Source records
········
/-! ### The end of a write (R206, R207) -/

/-- Rows of a bank that read back unequal in a pass. -/
def missRows (bad : List RowMiss) (t a pl pass : Nat) : List Nat :=
  ((bad.filter (fun r => r.tile.val == t && r.array.val == a && r.plane.val == pl && r.pass.val == pass)).map (fun r => r.row.val)).eraseDups
/-- R47: mismatching rows of a bank of logical array `n`, named by `a`, are mapped to spare rows and the bank rewritten, up to two times; it is FAILED
where rows remain, or no spare row is left. -/
def State.loadBank (s : State) (bad : List RowMiss) (t a n pl : Nat) : State :=
  let p0 := missRows bad t a pl 0
  let p1 := if p0.isEmpty then [] else missRows bad t a pl 1
  let p2 := if p1.isEmpty then [] else missRows bad t a pl 2
  let used := s.reg (spareRowsF pl) t n + p0.length + p1.length
  if p0.isEmpty then s
  else
    let s := s.setSpares (spareRowsF pl) t n (min 8 used)
    if used ≤ 8 && p2.isEmpty then s else s.setReg (bstateF pl) t n bsFailed
def State.loadArray (s : State) (bad : List RowMiss) (t a n : Nat) : State := (s.loadBank bad t a n 0).loadBank bad t a n 1
/-- The banks of a partition's arrays as the loader's write finds them. -/
def State.loadBanks (s : State) (p : Nat) (bad : List RowMiss) : State :=
  ((bad.map (fun r => (r.tile.val, r.array.val))).eraseDups.filter (fun e => s.owner e.1 == some p && decide (e.2 < 8))).foldl (fun s e =>
    s.loadArray bad e.1 e.2 e.2) s
/-- Logical arrays of a partition with a FAILED bank. -/
def State.failedArrays (s : State) (p : Nat) : List (Nat × Nat) :=
  (s.partTiles p).flatMap (fun t => ((upTo 8).filter (fun n => (upTo 2).any (fun pl => s.reg (bstateF pl) t n == bsFailed))).map (fun n => (t, n)))
/-- They go to the spare arrays of their tiles, where one is unused (R47, R54). -/
def State.spareFor (s : State) (bad : List RowMiss) (l : List (Nat × Nat)) : State :=
  l.foldl (fun s e => if s.spareUsed e.1 then s else (s.giveSpare e.1 e.2).loadArray bad e.1 8 e.2) s
/-- The banks of a partition after the loader's writes: the arrays that are still FAILED are those with no spare array for them. -/
def State.writeBanks (s : State) (p : Nat) (bad : List RowMiss) : State := (s.loadBanks p bad).spareFor bad ((s.loadBanks p bad).failedArrays p)

/-- The write fails: the partition is EMPTY, and the pending package stays VERIFIED. -/
def State.writeFailed (s : State) (p n : Nat) (r : LoadRefusal) : State :=
  let s := (s.wipeBanks (fun t => s.owner t == some p)).dropExpress p
  let s := s.updPart p (fun x => { x with resident := none, install := none, info := none, lostQuads := Map.empty })
  ((s.enter p psEmpty).refusalRecord p r).cmdClose n p r.code

/-- The write succeeds: the pending copy is resident, and the partition READY or, with START, RUNNING. -/
def State.writeGood (s : State) (p n : Nat) (k : PkgRef) (start : Bool) : State :=
  let s := (s.updPart p (fun x => { x with resident := some k, pendPkg := none, install := none })).setPend p 0
  let s := (s.setG LD_CMD_PROG_DONE n (s.partTiles p).length).refreshChain p
  let s := if start then s.beginStepping p else s.enter p psReady
  s.cmdEnd n (some p) 0

/-- A bank that no spare array could replace (0x9028), by its tile. -/
def badBank (t : Nat) : LoadRefusal := ⟨0x9028, some t, 3, 0, 0⟩

/-- A rewrite from the resident copy that fails: the partition is EMPTY (R196). -/
def State.cutRewrite (s : State) (p code : Nat) : State :=
  let s := (s.wipeBanks (fun t => s.owner t == some p)).dropExpress p
  let s := s.updPart p (fun x => { x with resident := none, info := none, lostQuads := Map.empty })
  (s.enter p psEmpty).setLcode p code

/-- The section table of the resident copy. -/
def State.resSects (s : State) (p : Nat) : List Sect := ((s.part p).resident.map (fun k => s.sects (cisternBase p + k.area))).getD []

/-- INSTALL_WRITE_COMPLETE (R206): every section has been written and read back. `info`: what the loader chose; `unread`: a section whose read-back
CRC differs (R179); `bad`: bank rows that did not take their data. A partition that is WRITING without an INSTALL is rewritten from its resident
copy, and becomes READY (R196). -/
def execInstallWriteComplete (part : Part) (info : LoadInfo) (unread : Option (Fin 1048576)) (bad : List RowMiss) (s : State) :
    Host.Outcome State Fault Refusal :=
  let p := part.val
  if s.pstate p != psWriting || !s.quadsUp p then .next s
  else
    let w := s.writeBanks p bad
    let left := w.failedArrays p
    let first := badBank ((left.map (·.1)).headD 0)
    match (s.part p).install, (s.part p).pendPkg, s.slotOf p opInstall with
    | some i, some k, some n =>
      if !left.isEmpty then .next (w.writeFailed p n first)
      else match w.placePackage p k info unread with
        | .inr r => .next (w.writeFailed p n r)
        | .inl u => match u.failedArrays p with
          | [] => .next (u.writeGood p n k i.start)
          | e :: _ => .next (u.writeFailed p n (badBank e.1))
    | none, _, _ =>
      if ((s.part p).resident.map (·.lost)).getD false then .next ((s.refusalRecord p ⟨0x9028, none, 3, 0, 0⟩).cutRewrite p 0x9028)
      else if !left.isEmpty then .next ((w.refusalRecord p first).cutRewrite p 0x9028)
      else match unreadBad (s.resSects p) unread with
      | some r => .next ((w.refusalRecord p r).cutRewrite p r.code)
      | none => .next ((w.rewriteTiles p (fun _ => true)).enter p psReady)
    | _, _, _ => .next s
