/-! ### Marks (R367) -/

/-- A mark sent on. -/
def State.forwardMark (s : State) (chain head k ptp : Nat) : State :=
  s.markPorts.foldl (fun (s : State) n => s.sendMarkFlit n chain head k ptp) s
/-- The mark of a chain commit index has arrived at a partition. -/
def State.takeMark (s : State) (p k : Nat) : State :=
  let l := s.link
  let seen := max (k + 1) (l.markSeen.get p 0)
  { s with link := { l with
    markSeen := l.markSeen.put p seen, markWait := if l.chainIdx.get p 0 ≤ seen then l.markWait.del p else l.markWait } }
/-- AQD_MARK (R367): forwarded at once, it releases the next start of the partition of the set. -/
def execAqdMark (port : Site) (chain : Fin 65536) (head part : Part) (k ptp : Fin 18446744073709551616) (s : State) : Host.Outcome State Fault Refusal :=
  match s.link.plan with
  | none => .next s
  | some g =>
    if s.carries port.val && g.markPort == port.val && g.chainId == chain.val then
      let s := s.forwardMark chain.val head.val k.val ptp.val
      .next (if s.chained part.val then s.takeMark part.val k.val else s)
    else .next s
/-- MARK_TIMEOUT (R367): a follower's mark has not come for MARK_TO_US. -/
def execMarkTimeout (part : Part) (s : State) : Host.Outcome State Fault Refusal :=
  let p := part.val
  match s.link.markWait.get? p with
  | none => .next s
  | some since =>
    if since + 1000 * s.g AQD_CHAIN_MARK_TO_US 0 ≤ s.ptp then
      .next ((s.record { code := 0xA025, unit := 13, part := some p, detail := s.g AQD_PCHAIN_MPORT p * 256 + 15 * 16 }).cascadeStop p 3)
    else .next s

end Sys2Proof.Machine
end

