-- ==== Sys2Proof/Machine/RegCmds.lean ====
section
/-! DEFINITION. The commands of the register interface (15_register_pages.md R381, R383, R388, R389, R391, R392). -/

namespace Sys2Proof.Machine

/-- A word written to BAR0, or from 64 MiB on to BAR2, which the management bus does not reach. -/
def State.barStore (s : State) (p : Path) (o : Nat) (full : Bool) (w : Nat) : State :=
  if o < 67108864 then s.placeStore p (s.regPlace p o) full w
  else if p == .mgmt then s
  else s.bar2Store p (o - 67108864) full w
/-- REGISTER_WRITE (R383, R381): an aligned 32-bit write to BAR0 or BAR2 with its byte enables, or a 64-bit write, which acts as two, the lower address
first. -/
def execRegisterWrite (path : Path) (offset : Fin 335544320) (value : Word32) (enables : Fin 16) (upper : Option (Word32 × Fin 16)) (s : State) :
    Host.Outcome State Fault Refusal :=
  if !s.pathUp path then .next s
  else if path == .mgmt && (!s.answers || !s.anySession path) then .next s.refuseMessage
  else
    let al := decide (offset.val % (if upper.isSome then 8 else 4) = 0)
    let o := offset.val / 4 * 4
    let s := s.barStore path o (al && enables.val == 15) value.toNat
    match upper with
    | none => .next s
    | some u => .next (s.barStore path (o + 4) (al && u.2.val == 15) u.1.toNat)

/-- MGMT_REGISTER_ACCESS (R388, R373): a message of the management bus with the major version of its header, at a BAR0 offset of the physical
function: a read, or a write of a word. -/
def execMgmtRegisterAccess (version : Fin 65536) (offset : Fin 67108864) (write : Option Word32) (s : State) : Host.Outcome State Fault Refusal :=
  let x := s.regPlace .mgmt (offset.val / 4 * 4)
  if !s.pathUp .mgmt then .next s
  else if version.val ≠ 1 then .next ((s.secRecord 0x7002).refuseMessage)
  else match write with
    | none => s.hostRead .mgmt x
    | some w => s.hostStore .mgmt x (decide (offset.val % 4 = 0)) w.toNat

/-- SEC_NEG_WRITE (R388): a function writes its major version to SEC_NEG.MAJOR. -/
def execSecNegWrite (path : Path) (major : Fin 65536) (s : State) : Host.Outcome State Fault Refusal :=
  s.hostStore path (.page .sec 0x80) true (major.val * 65536)

/-- INT_ENABLE_WRITE (R389): INT_ENABLE (`which` 0), or INT_PEN_LO or _HI (1, 2). -/
def execIntEnableWrite (path : Path) (which : Fin 3) (value : Word32) (s : State) : Host.Outcome State Fault Refusal :=
  s.hostStore path (.page .int (if which.val = 0 then 0x44 else 0x4C + 4 * which.val)) true value.toNat

/-- The page that a command names: a global page, or a page of a tile through a window, where the path reaches it. -/
def State.namedPlace (s : State) (p : Path) (a : PageAt) (off : Nat) : RegPlace := match a with
  | .global k =>
    match globalPages[k.val]? with
    | some pg => if fnOf p ≠ 0 && !viewPages.contains pg then .closed else .page pg off
    | none => .closed
  | .tile t k =>
    match tilePages[k.val]? with
    | some pg => if s.sliceUp t.val then .tile t.val pg off else .closed
    | none => .closed
/-- ERR_INJECT (R392): KIND of a page's ERR_INJECT. -/
def execErrInject (path : Path) (page : PageAt) (kind : Fin 256) (s : State) : Host.Outcome State Fault Refusal :=
  s.hostStore path (s.namedPlace path page 0x20) true kind.val

/-- ERR_LOG_DATA0_READ (R391): the record at ERR_LOG_IDX is copied into DATA0 to DATA7. -/
def execErrLogData0Read (path : Path) (s : State) : Host.Outcome State Fault Refusal := s.hostRead path (.page .err 0x80)
/-- ERR_LOG_DATA7_READ (R391): ERR_LOG_IDX advances by one. -/
def execErrLogData7Read (path : Path) (s : State) : Host.Outcome State Fault Refusal := s.hostRead path (.page .err 0x9C)

/-- A place that holds the low word of a 64-bit count or time. -/
def RegPlace.isLo : RegPlace → Bool
  | .page pg off => (hiOf pg off).isSome
  | _ => false
/-- SPLIT_COUNT_LO_READ (R381): a read of a _LO register latches the high word. -/
def execSplitCountLoRead (path : Path) (offset : Fin 67108864) (s : State) : Host.Outcome State Fault Refusal :=
  let x := s.regPlace path (offset.val / 4 * 4)
  if x.isLo then s.hostRead path x else .next s

end Sys2Proof.Machine
end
········
__Exercise objective__: Exactly the lines above from the one with "resident copy. -/" to the one with "else match unreadBad", both included, are to be quoted; leave the rest out.

__Answer space__:
/-- The section table of the resident copy. -/
def State.resSects (s : State) (p : Nat) : List Sect := ((s.part p).resident.map (fun k => s.sects (cisternBase p + k.area))).getD []

/-- INSTALL_WRITE_COMPLETE (R206): every section has been written and read back. `info`: what the loader chose; `unread`: a section whose read-back
CRC differs (R179); `bad`: bank rows that did not take their data. A partition that is WRITING without an INSTALL is rewritten from its resident
copy, and becomes READY (R196). -/
def execInstallWriteComplete (part : Part) (info : LoadInfo) (unread : Option (Fin 1048576)) (bad : List RowMiss) (s : State) :
    Host.Outcome State Fault Refusal :=
  let p := part.val
  if s.pstate p != psWriting || !s.quadsUp p then .next s
  else
    let w := s.writeBanks p bad
    let left := w.failedArrays p
    let first := badBank ((left.map (·.1)).headD 0)
    match (s.part p).install, (s.part p).pendPkg, s.slotOf p opInstall with
    | some i, some k, some n =>
      if !left.isEmpty then .next (w.writeFailed p n first)
      else match w.placePackage p k info unread with
        | .inr r => .next (w.writeFailed p n r)
        | .inl u => match u.failedArrays p with
          | [] => .next (u.writeGood p n k i.start)
          | e :: _ => .next (u.writeFailed p n (badBank e.1))
    | none, _, _ =>
      if ((s.part p).resident.map (·.lost)).getD false then .next ((s.refusalRecord p ⟨0x9028, none, 3, 0, 0⟩).cutRewrite p 0x9028)
      else if !left.isEmpty then .next ((w.refusalRecord p first).cutRewrite p 0x9028)
      else match unreadBad (s.resSects p) unread with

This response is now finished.